И еще геологоразведка. Полевые поисковые группы вели разведку в глубине территории: били шурфы, изучали россыпи, собирали образцы породы. В местах предполагаемых месторождений полиметаллов разведку вели буровыми «крельюсами». Встречались золотые самородки, серебро, свинец, цинк, медь, флюорит, олово. Часто обнаруживались россыпи благородных камней: рубинов, изумрудов, яхонтов, аметистов, горного хрусталя. Независимо от статьи и срока, всем идут «зачеты» (день за два), а на особо трудных участках – три дня за день. Начальник лагеря Дицкалн Александр Федорович имел право досрочно освобождать и сокращать срок особо отличившимся, за исключением 58-й статьи.
О начальнике стоит сказать несколько слов. Начальник лагеря был внешне незаметен, появлялся в лагере редко, был одет в бушлат или полушубок, никогда ни к кому не обращался (иногда приходил в клуб на спектакли), жил на отшибе в доме, окруженном оградой из колючей проволоки, рядом с радиостанцией и бараком охраны. Но однажды мы увидели нашего начальника другим: он встречал начальство с материка и стоял на пристани в военном мундире (четыре ромба в петлицах!) – член Военно-революционного совета!
Однажды после очередного выступления «Живгазеты» за мной пришел охранник.
– Куда? Зачем?
– Начальник вызывает.
Ну, думаю, в карцер посадят (накануне, когда оформляли зал к 8 Марта, я нечаянно сел на портрет Крупской, а когда кто-то сделал мне замечание, что-то дерзко ответил). Решил, что донесли.
Привели меня к начальнику. Он один.
– Садитесь. Чаю хотите? Маша! Дайте нам чаю.
Маша (что-то вроде домработницы) принесла ужин. Пробыл там часа два.
Александр Федорович оказался человеком образованным. Разговаривали мы о театре, о литературе, о музыке. (Настороженность моя не исчезла.) Он читал стихи Блока, подарил мне книжку, велел не «распространяться» о визите.
Еще два раза я был в гостях у начальника. Не знаю, приходил ли кто-нибудь и когда-нибудь еще. Семьи у него не было, видимо, он был страшно одинок. Я хранил тайну. Однажды мы даже играли на бильярде, и он исполнил на фортепиано Шопена.
А ведь слава о Дицкалне была как о суровом, строгом, даже жестоком человеке: это по его распоряжению был устроен карцер в заброшенном шурфе в вечной мерзлоте (этот карцер называли «могилой»).
Вот таким был остров Вайгач, «экспедиция» УСЛОНа ОГПУ.
Невозможно не сказать о моей собственной роли в жизни Вайгача. Я – актер. Всегда, везде и во всем – актер. От рождения, по призванию. И где бы я ни был, чем бы ни занимался, – всё окружающее я всегда воспринимал по-особому. Я и сам не могу определить совершенно точно, какие ощущения владели мной в ту пору.
На все происходящее со мной я смотрел как бы со стороны. Было страшное любопытство: зачем все это? Что дальше? Имеет ли это какой-то смысл?
И вместе с тем я испытывал жадное удовольствие и даже наслаждение от возможности участия в этой жизни, от познания окружающей действительности.
Конечно, я прекрасно знал и помнил, что нахожусь в заключении, но это не было главным! Удивительно: в то время я не стремился на свободу. Свобода была всегда внутри меня. Я мог внушать себе чувство независимости и свободы.

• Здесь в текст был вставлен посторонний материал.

@[simp] theorem State.focus_mem (p : Nat) : (s.focus p).mem = s.mem := by unfold State.focus; split <;> rfl
@[simp] theorem State.focus_labels (p : Nat) : (s.focus p).labels = s.labels := by unfold State.focus; split <;> rfl
@[simp] theorem State.focus_tags (p : Nat) : (s.focus p).tags = s.tags := by unfold State.focus; split <;> rfl
@[simp] theorem State.focus_flights (p : Nat) : (s.focus p).flights = s.flights := by unfold State.focus; split <;> rfl
@[simp] theorem State.focus_signals (p : Nat) : (s.focus p).signals = s.signals := by unfold State.focus; split <;> rfl
@[simp] theorem State.focus_xflights (p : Nat) : (s.focus p).xflights = s.xflights := by unfold State.focus; split <;> rfl
@[simp] theorem State.focus_cardbuf (p : Nat) : (s.focus p).cardbuf = s.cardbuf := by unfold State.focus; split <;> rfl
@[simp] theorem State.focus_parts (p : Nat) : (s.focus p).parts = s.parts := by unfold State.focus; split <;> rfl
@[simp] theorem State.focus_remap (p : Nat) : (s.focus p).remap = s.remap := by unfold State.focus; split <;> rfl
@[simp] theorem State.focus_sweeps (p : Nat) : (s.focus p).sweeps = s.sweeps := by unfold State.focus; split <;> rfl
@[simp] theorem State.focus_sems (p : Nat) : (s.focus p).sems = s.sems := by unfold State.focus; split <;> rfl
@[simp] theorem State.focus_bars (p : Nat) : (s.focus p).bars = s.bars := by unfold State.focus; split <;> rfl
@[simp] theorem State.focus_armed (p : Nat) : (s.focus p).armed = s.armed := by unfold State.focus; split <;> rfl
@[simp] theorem State.focus_waits (p : Nat) : (s.focus p).waits = s.waits := by unfold State.focus; split <;> rfl
@[simp] theorem State.focus_posters (p : Nat) : (s.focus p).posters = s.posters := by unfold State.focus; split <;> rfl
@[simp] theorem State.focus_tiles (p : Nat) : (s.focus p).tiles = s.tiles := by unfold State.focus; split <;> rfl
@[simp] theorem State.focus_missq (p : Nat) : (s.focus p).missq = s.missq := by unfold State.focus; split <;> rfl
@[simp] theorem State.focus_missrr (p : Nat) : (s.focus p).missrr = s.missrr := by unfold State.focus; split <;> rfl
@[simp] theorem State.focus_inflight (p : Nat) : (s.focus p).inflight = s.inflight := by unfold State.focus; split <;> rfl
@[simp] theorem State.focus_queues (p : Nat) : (s.focus p).queues = s.queues := by unfold State.focus; split <;> rfl
@[simp] theorem State.focus_heldq (p : Nat) : (s.focus p).heldq = s.heldq := by unfold State.focus; split <;> rfl
@[simp] theorem State.focus_chains (p : Nat) : (s.focus p).chains = s.chains := by unfold State.focus; split <;> rfl
@[simp] theorem State.focus_dies (p : Nat) : (s.focus p).dies = s.dies := by unfold State.focus; split <;> rfl
@[simp] theorem State.focus_kernels (p : Nat) : (s.focus p).kernels = s.kernels := by unfold State.focus; split <;> rfl
@[simp] theorem State.focus_nextKernel (p : Nat) : (s.focus p).nextKernel = s.nextKernel := by unfold State.focus; split <;> rfl
@[simp] theorem State.focus_images (p : Nat) : (s.focus p).images = s.images := by unfold State.focus; split <;> rfl
@[simp] theorem State.focus_tileImages (p : Nat) : (s.focus p).tileImages = s.tileImages := by unfold State.focus; split <;> rfl
@[simp] theorem State.focus_ports (p : Nat) : (s.focus p).ports = s.ports := by unfold State.focus; split <;> rfl
@[simp] theorem State.focus_layout (p : Nat) : (s.focus p).layout = s.layout := by unfold State.focus; split <;> rfl
@[simp] theorem State.focus_fw (p : Nat) : (s.focus p).fw = s.fw := by unfold State.focus; split <;> rfl
@[simp] theorem State.focus_secrets (p : Nat) : (s.focus p).secrets = s.secrets := by unfold State.focus; split <;> rfl
@[simp] theorem State.focus_apertures (p : Nat) : (s.focus p).apertures = s.apertures := by unfold State.focus; split <;> rfl
@[simp] theorem State.focus_handles (p : Nat) : (s.focus p).handles = s.handles := by unfold State.focus; split <;> rfl
@[simp] theorem State.focus_unregistered (p : Nat) : (s.focus p).unregistered = s.unregistered := by unfold State.focus; split <;> rfl
@[simp] theorem State.focus_inbound (p : Nat) : (s.focus p).inbound = s.inbound := by unfold State.focus; split <;> rfl
@[simp] theorem State.focus_awaited (p : Nat) : (s.focus p).awaited = s.awaited := by unfold State.focus; split <;> rfl
@[simp] theorem State.focus_nextWrite (p : Nat) : (s.focus p).nextWrite = s.nextWrite := by unfold State.focus; split <;> rfl
@[simp] theorem State.focus_aer (p : Nat) : (s.focus p).aer = s.aer := by unfold State.focus; split <;> rfl
@[simp] theorem State.focus_answer (p : Nat) : (s.focus p).answer = s.answer := by unfold State.focus; split <;> rfl
@[simp] theorem State.focus_bursts (p : Nat) : (s.focus p).bursts = s.bursts := by unfold State.focus; split <;> rfl
@[simp] theorem State.focus_dead (p : Nat) : (s.focus p).dead = s.dead := by unfold State.focus; split <;> rfl
@[simp] theorem State.focus_pages (p : Nat) : (s.focus p).pages = s.pages := by unfold State.focus; split <;> rfl
@[simp] theorem State.focus_repair (p : Nat) : (s.focus p).repair = s.repair := by unfold State.focus; split <;> rfl
@[simp] theorem State.focus_reports (p : Nat) : (s.focus p).reports = s.reports := by unfold State.focus; split <;> rfl
@[simp] theorem State.focus_dumps (p : Nat) : (s.focus p).dumps = s.dumps := by unfold State.focus; split <;> rfl
@[simp] theorem State.focus_mask (p : Nat) : (s.focus p).mask = s.mask := by unfold State.focus; split <;> rfl
@[simp] theorem State.focus_endpoint (p : Nat) : (s.focus p).endpoint = s.endpoint := by unfold State.focus; split <;> rfl
@[simp] theorem State.focus_pkg (p : Nat) : (s.focus p).pkg = s.pkg := by unfold State.focus; split <;> rfl
@[simp] theorem State.focus_kills (p : Nat) : (s.focus p).kills = s.kills := by unfold State.focus; split <;> rfl
@[simp] theorem State.focus_spused (p : Nat) : (s.focus p).spused = s.spused := by unfold State.focus; split <;> rfl
@[simp] theorem State.focus_pcdrop (p : Nat) : (s.focus p).pcdrop = s.pcdrop := by unfold State.focus; split <;> rfl
@[simp] theorem State.focus_clock (p : Nat) : (s.focus p).clock = s.clock := by unfold State.focus; split <;> rfl
@[simp] theorem State.focus_agenda (p : Nat) : (s.focus p).agenda = s.agenda := by unfold State.focus; split <;> rfl
@[simp] theorem State.focus_freeCtr (p : Nat) : (s.focus p).freeCtr = s.freeCtr := by unfold State.focus; split <;> rfl
@[simp] theorem State.focus_hold (p : Nat) : (s.focus p).hold = s.hold := by unfold State.focus; split <;> rfl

Это еще в тюрьме и, пожалуй, до тюрьмы было у меня: я сам так хочу! Никто меня не принуждает! А будоражащее «Что дальше?» не позволяло тосковать. Интересно! Ей-богу, интересно! Где еще увидишь такое?!. И… понесла меня волна судьбы из тюрьмы в тюрьму, из лагеря в лагерь, от этапа к этапу. Подумать только! 1931 год, август, всего-то восемь месяцев после тюрьмы, а путь – Котлас, эвакуация, этап, Пинега, побег, изолятор, трасса, опять этап, трюм корабля и, наконец, Арктика, Вайгач. Чудо! И всего-то восемь месяцев!
Сначала я работал в шахте на откатке, но в первые же дни увидел КЛУБ! Пианино. Хор разучивал «Смело, товарищи, в ногу». Я немедленно проник в клуб. Через месяц я организовал «Живгазету» и уже показал начальнику КВЧ какую-то программу.
И – пошло! Каждую неделю – выступление. «Парады», «оратории», «концовки», «хоровая декламация», песни, танцы. От работы в шахте меня освободили, назначили на ближайшую буровую вышку мотористом. Легче, времени больше для «Живгазеты».
Восемь часов я, как ненормальный, провожу в клубе. Тексты пишем сами, репетируем новые материалы на местные темы. Наконец, ставим спектакли. Первый спектакль – «Штаб-квартира». Ведь обнаружил же я с открытием навигации в прибывшем этапе целых пять актеров.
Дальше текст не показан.